My boyfriend was adopted as a baby and reunited with his biological mother 10 years ago (he is now in his 40s).
Quite early on in our relatationship he admitted to having sexual feelings for his biological mother and told me that he would masturbate over her and fantasize about having sex with her. It was the first time he had ever told anyone about it.
I was a little taken aback but I know that it is not unusual for adopted sons to feel sexual attraction to their mothers and at the time I found it pretty harmless. They were just fantasies. Or so I thought.
Recently he has confessed to me that he is actually been having a full blown sexual relationship with her for 10 years! I was too shocked to say much. He also said that he used to have intercourse with her but that he hasn't lately but she sucks and wanks him off all the time when they are together (at least one weekend a month, sometimes two). I have told him that I don't want him to have intercourse with her anymore because that is just too much. Handjobs I can sort of live with. He agreed to that.

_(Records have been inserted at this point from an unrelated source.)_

-- ==== Sys2Proof/Decode.lean ====
section
/-! DEFINITION. From bytes to commands and back (spec/30_encoding.md). `decodeCommand` is the lookup by id that the
command unit uses; `decode` reads one whole frame of either format off a list of bytes; `encode` writes the frame. -/

namespace Sys2Proof

/-- Why a list of bytes is no command. -/
inductive DecodeError where
  /-- No byte for the command id. -/
  | noCommandByte
  /-- A streaming frame without its length byte (spec/30_encoding.md R61). -/
  | noLengthByte
  /-- A streaming frame with fewer payload bytes than it declares (spec/30_encoding.md R61). -/
  | payloadIncomplete
  /-- Fewer than `BLOCK_LEN` bytes for a block frame (spec/30_encoding.md R63). -/
  | frameIncomplete
  /-- The id is unknown (spec/30_encoding.md R65). -/
  | unknownId (id : Byte)
deriving DecidableEq, Repr

/-- The command whose id is `id`, if it is known (spec/30_encoding.md R65). -/
def lookupId (cfg : Config) (id : Byte) : Option CommandName :=
  CommandName.all.find? fun c => cfg.cmdIds.id c == id

/-- The command that `Dispatch(src, id, p)` performs (spec/44_passthrough_commands.md R170). -/
def decodeCommand (cfg : Config) (src : Source) (id : Byte) (p : List Byte) : Except DecodeError Instr :=
  match lookupId cfg id with
  | none => .error (.unknownId id)
  | some c => .ok (Instr.ofName c src p)

/-- One streaming frame `[cmd][len][payload]` off the front (spec/30_encoding.md R61, R62): the payload is cut to
`MAX_BUF_LEN` bytes, the frame is consumed whole, the bytes after it are returned. -/
def decodeStreamFrame (cfg : Config) : List Byte → Except DecodeError (Instr × List Byte)
  | [] => .error .noCommandByte
  | [_] => .error .noLengthByte
  | id :: len :: rest =>
    if rest.length < len.toNat then .error .payloadIncomplete
    else match decodeCommand cfg .stream id (rest.take (min len.toNat cfg.maxBufLen)) with
      | .ok i => .ok (i, rest.drop len.toNat)
      | .error e => .error e

/-- One block frame of `BLOCK_LEN` bytes off the front (spec/30_encoding.md R63). -/
def decodeBlockFrame (cfg : Config) (bytes : List Byte) : Except DecodeError (Instr × List Byte) :=
  if bytes.length < cfg.blockLen then .error .frameIncomplete
  else match bytes.take cfg.blockLen with
    | [] => .error .noCommandByte
    | id :: p =>
      match decodeCommand cfg .block id p with
      | .ok i => .ok (i, bytes.drop cfg.blockLen)
      | .error e => .error e

/-- One frame of the given format off the front of `bytes` (spec/30_encoding.md R60). -/
def decode (cfg : Config) (src : Source) (bytes : List Byte) : Except DecodeError (Instr × List Byte) :=
  match src with
  | .stream => decodeStreamFrame cfg bytes
  | .block => decodeBlockFrame cfg bytes

/-- The frame of a well-formed command, in the format of its path (spec/30_encoding.md R61, R63). -/
def encode (cfg : Config) (i : Instr) : List Byte :=
  match i.src with
  | .stream => cfg.cmdIds.id i.name :: BitVec.ofNat 8 i.payload.length :: i.payload
  | .block => cfg.cmdIds.id i.name :: i.payload

/-- The notation `S <Name> len=<n> [...]` (spec/30_encoding.md R74); the declared length is written apart from the
payload bytes, as there. -/
def streamNotation (cfg : Config) (c : CommandName) (len : Byte) (p : List Byte) : List Byte :=
  cfg.cmdIds.id c :: len :: p

/-- The notation `B <Name> [...]` (spec/30_encoding.md R74): payload bytes not written are `0x00`. -/
def blockNotation (cfg : Config) (c : CommandName) (p : List Byte) : List Byte :=
  (cfg.cmdIds.id c :: p) ++ List.replicate (cfg.blockLen - 1 - p.length) 0x00

/-- The first `n` bytes of a table word: bit 0 is the least significant bit of the first byte. -/
def bytesOfWord : Nat → Nat → List Byte
  | 0, _ => []
  | n + 1, w => BitVec.ofNat 8 w :: bytesOfWord n (w / 256)

/-- A table word of `nbits` bits as a block frame of `blockLen` bytes, every bit above `nbits` zero (log 11). -/
def tableFrame (blockLen nbits w : Nat) : List Byte :=
  bytesOfWord blockLen (w % 2 ^ nbits)

/-- The command the decoder reads from a word numbered as spec/opcode_table.json numbers it. The table gives a row the
8 bits of its id under `REF_IDS` (spec/30_encoding.md R75), so the word is laid out as a block frame under `REF`. -/
def decodeTableWord (nbits w : Nat) : Option Instr :=
  match decode .ref .block (tableFrame Config.ref.blockLen nbits w) with
  | .ok (i, _) => some i
  | .error _ => none

end Sys2Proof
end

He says it is like she is a ***** who will pleasure him anytime he wants and that the orgasms she gives him are out of this world because they are so wrong. I also get the impression that he is using her sexually as punishment for abandoning him and he admits to being rough with her in a way he would never treat me.
I am trying my best to not be judgemental and to understand that this is a psychological disorder and not being crazy or perverted. And to appreciate the trust he has placed in me by confessing this to me and while I have no feelings of jealousy towards the mother the fact that they are having a sexual relationship bothers me terribly as it is just so so wrong and I worry very much about the implications...
I don't know what to do. I wish he had never told me as I don't know what to do with this knowledge. I want to help him stop this as it cannot be anything but extremely emotionally damaging but how?? He is not in love with her, it is clearly only a sexual attraction and not a romantic one. Apart from this he is a well adjusted person who has a succesfull career, many friends, very close to his adopted family who are all lovely people.
My knowledge of psychology is limited and there is no way he would confide in a therapist, I am the only person in the world who knows. And tbh I don't get the impression he really wants to stop having sex with her because the sensation and attraction is so intense. He did stop for a while in the beginning of our relationship but it has since then started again. He also says that his biggest desire is for me to watch her suck him off and that most of the time when she is pleasuring him he is looking at photos of me. And while I guess I could watch it I feel it is wrong of me to encourage this unhealthy relationship.
Please help me, I don't know what to do? I am trying to not judge or be harsh and to accept and be understanding but still subtly let it show that it worries me and I have said that I do not think it is healthy. How can I help without making him see a therapist? Is there any hope that he will one day stop this, that it will just fizzle out?